**SOURCE INFORMATION:**

/-- The ranges of its region that a read of a passage takes: its entry, then its tokens. -/
def passageRanges (s : State) (p : Passage) (k : Nat) : List (Nat × Nat) :=
  if p.itemCount ≤ k then []
  else
    entryPlace p k ::
      (match passageBytes s p.region (entryPlace p k).1 8 with
       | .ok e => (entrySpan p e).elim [] (fun x => if x.2 = 0 then [] else [(x.1, 4 * x.2)])
       | .error _ => [])

/-- The tiles that a read of a passage moves are in the near copy. -/
def touchPassage (p : Passage) (k : Nat) (s : State) : State :=
  (passageRanges s p k).foldl (fun t x => touchRange t p.region x.1 x.2) s

/-- The length of a passage by its entry alone (R263). -/
def passageLength (s : State) (p : Passage) (k : Nat) : Nat :=
  if p.itemCount ≤ k then 0
  else
    match passageBytes s p.region (entryPlace p k).1 8 with
    | .ok e => (entrySpan p e).elim 0 Prod.snd
    | .error _ => 0

/-- The package number that a global id carries (R71). -/
def packageOf (gid : Nat) : Nat := gid / 2 ^ 37 % 2 ^ 11

/-- Another member of the shell holds the item: what is read of it comes over the links (R257). -/
def remotePackage (s : State) (gid : Nat) : Bool := packageOf gid != s.net.pkgNum && s.net.shellPkgs.contains (packageOf gid)

/-- The length of a candidate's passage, by its entry alone (R263). -/
def candLength (s : State) (p : Pipe) (gid : Nat) : Nat :=
  match p.passage with
  | none => 0
  | some x => if remotePackage s gid then (Config.remotePassage (packageOf gid) (localId gid)).length else passageLength s x (localId gid)

/-- Poison in the entries that the pair length is computed from (R263, R353). -/
def entriesPoison (s : State) (p : Pipe) (gids : List Nat) : Option (Nat × Nat) :=
  p.passage.bind (fun x => gids.findSome? (fun g =>
    if remotePackage s g ∨ x.itemCount ≤ localId g then none
    else (rangePoison s x.region (entryPlace x (localId g)).1 8).map (placeOf s x.region)))

/-- The passage of a candidate for the request in a slot. A passage found bad is empty, and leaves its record once per request; poison
stays with the request for its commit point (R256, R353). -/
def takePassage (n gid : Nat) (s : State) : List Nat × State :=
  match slotOf s n, pipeOf s n with
  | some r, some p =>
    match p.passage with
    | none => ([], s)
    | some store =>
      let k := localId gid
      if remotePackage s gid then (Config.remotePassage (packageOf gid) k, s)
      else
      let s1 := touchPassage store k s
      match readPassage (passageBytes s store.region) store k with
      | .tokens ts => (ts, s1)
      | .bad why =>
        if p.passagesLogged.contains k then ([], s1)
        else ([], softRecord 0x03 r.fn r.tag r.ring gid why (setPipe n { p with passagesLogged := p.passagesLogged ++ [k] } s1))
      | .poison o =>
        ([], setPipe n { p with poisonAt := p.poisonAt.or (some (placeOf s1 store.region o)) } s1)
  | _, _ => ([], s)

**WORK ORDER:** The answer must consist of every line from the records above that holds "passagesLogged".

**RESULT OF THIS TASK:**
        if p.passagesLogged.contains k then ([], s1)
        else ([], softRecord 0x03 r.fn r.tag r.ring gid why (setPipe n { p with passagesLogged := p.passagesLogged ++ [k] } s1))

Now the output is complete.